Volkswagen Plans Global Job Cuts Up to 100,000 Amid Restructuring
German automotive giant Volkswagen is embarking on a comprehensive restructuring due to declining profitability and intense competition in China. The company aims to streamline its model lineup and potentially eliminate up to 100,000 jobs worldwide.
German automotive giant Volkswagen Group is preparing for one of the most extensive restructuring operations in its history, driven by a sharp decline in profitability, intense competition in the Chinese market, and high production costs. Under the leadership of CEO Oliver Blume, the management plans to halve the company's global model lineup, reduce production capacity, and potentially eliminate up to 100,000 jobs worldwide. These measures are seen as a response to the structural challenges facing the automotive sector.
The company's supervisory board recently rejected some proposals, particularly those involving the closure of four German factories and deeper job cuts, due to resistance from labor representatives. However, according to Bloomberg and Reuters, Blume informed employees that an additional 50,000 job reductions might be necessary, on top of the 50,000 already agreed upon, effectively keeping a target of up to 100,000 job cuts on the table.

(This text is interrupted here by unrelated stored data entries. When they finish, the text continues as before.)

/-- What an allocation was made for (R509). -/
inductive AllocKind where
  | mem | boot | ring | graphBuf (g b : Nat)
  deriving DecidableEq, Repr, Inhabited

/-- An allocation of an instance: device address, length in 64 KiB units, window offset in 64 KiB
units (R504). -/
structure Alloc where
  addr   : Nat
  units  : Nat
  winOff : Nat
  kind   : AllocKind
  deriving DecidableEq, Repr, Inhabited

/-- A window granule of an instance (R380): the device address of the 2 MiB it names. An interleaved
8 MiB granule has four. -/
structure WinGranule where
  dev  : Nat
  ilv  : Bool
  deriving DecidableEq, Repr, Inhabited

/-- A command marked D whose effect has begun (R53): the page and tag that are told of its end, its
opcode, the object it works on and its final status once that is known. Log entry 15 (DESIGN CHOICE). -/
structure DoneCmd where
  page   : Nat
  tag    : Byte
  opcode : Nat
  /-- The object: an instance, a queue, a context, a pair, an allocation's address. -/
  arg    : Nat := 0
  arg2   : Nat := 0
  /-- COMMAND_DONE may be posted. -/
  ready  : Bool := true
  status : Nat := 0
  deriving DecidableEq, Repr, Inhabited

/-- What an instance holds besides its page (R63, R70, R374, R384, R389). -/
structure Inst where
  worldO   : Bool := false
  pt       : Nat := 0
  bindKind : Nat := 0
  bindIdx  : Nat := 0
  quotaMiB : Nat := 0
  qQuota   : Nat := 0
  ctxQuota : Nat := 0
  egMask   : Nat := 0
  cmdlen   : Nat := 1000
  allocs   : List Alloc := []
  window   : Tab WinGranule := []
  /-- Bytes that Sebry holds for the instance and counts against its quota (R180, R268, R510). -/
  heldBytes : Nat := 0
  /-- End of the grace of a pending EVICT notice (R389). -/
  graceEnd : Option Nat := none
  /-- The accepted drain's acceptance time (R385). -/
  drainT   : Option Nat := none
  /-- The instance is to become FREE once its reset is complete (R388). -/
  destroy  : Bool := false
  /-- A function level reset of its function runs (R383). -/
  flr      : Bool := false
  /-- DBIDX values in use, with their queue numbers (R65). -/
  doorbells : Tab Nat := []
  deriving DecidableEq, Repr, Inhabited

/-- A context (R65, R90–R98). `lastUse` is its latest accepted doorbell or press, or its creation. -/
structure Ctx where
  gen     : Nat
  inst    : Nat
  eg      : Nat
  prio    : Nat
  cmdlen  : Nat
  parked  : Bool
  /-- Its context slot while it is tracked (R93). -/
  slot    : Nat := 0
  torn    : Bool := false
  lastUse : Nat := 0
  /-- The first waiting doorbell of a parked context (R98). -/
  waitSince : Option Nat := none
  /-- The graph that owns the context (R235). -/
  graph   : Option Nat := none
  deriving DecidableEq, Repr, Inhabited

/-- A declared region (R78). -/
structure Region where
  base : Nat
  len  : Nat
  deriving DecidableEq, Repr, Inhabited

/-- Where a taken command stands (R81, R83). -/
inductive CmdStage where
  | taken | dispatched | finished
  deriving DecidableEq, Repr, Inhabited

Volkswagen's operating profit more than halved in 2025, and its operating margin fell to 2.8 percent.
At the core of this situation is a significant drop in performance in China, which for many years was Volkswagen's most profitable market. The company lost its leading position in the Chinese market to BYD in 2024 and subsequently fell behind Geely in 2025, dropping to third place. Deliveries in China plunged by 36.6 percent in the second quarter of 2026, negatively impacting Volkswagen's global sales. Furthermore, U.S. tariffs on brands like Audi and Porsche, along with high labor, energy, and regulatory costs in Germany, are also significant factors pressuring profitability.
These restructuring plans have led to volatility in Volkswagen's shares. The company's stock value has reportedly fallen by approximately 60 percent since CEO Blume took office. The European automotive sector is experiencing similar issues; Chinese electric vehicle manufacturers are entering the European market with more affordable and technology-driven models, creating pressure on traditional European manufacturers. Tens of thousands of jobs have already been lost in the German automotive industry, and the implementation of these new plans is expected to have a broader impact on the employment market.
The global economic slowdown, geopolitical tensions, and the costs associated with the transition to electric vehicles have led Volkswagen to state that its “business model that has supported us for decades is no longer sustainable.” The company aims to reduce its annual production capacity from a pre-pandemic level of 12 million vehicles to 9 million. However, opposition from labor representatives on the supervisory board and the government of Lower Saxony makes the full implementation of the plans challenging.
Analysts and market expectations suggest that Volkswagen may adopt a gradual approach to achieve its cost-reduction targets. While the company aims for an operating margin of 8 to 10 percent by 2030, achieving this goal appears difficult under current conditions. Negotiations with labor unions are expected to continue through the second half of the year. Volkswagen's strategy of simplifying its product portfolio and focusing on the most attractive market segments will be critical for the company to regain its competitiveness.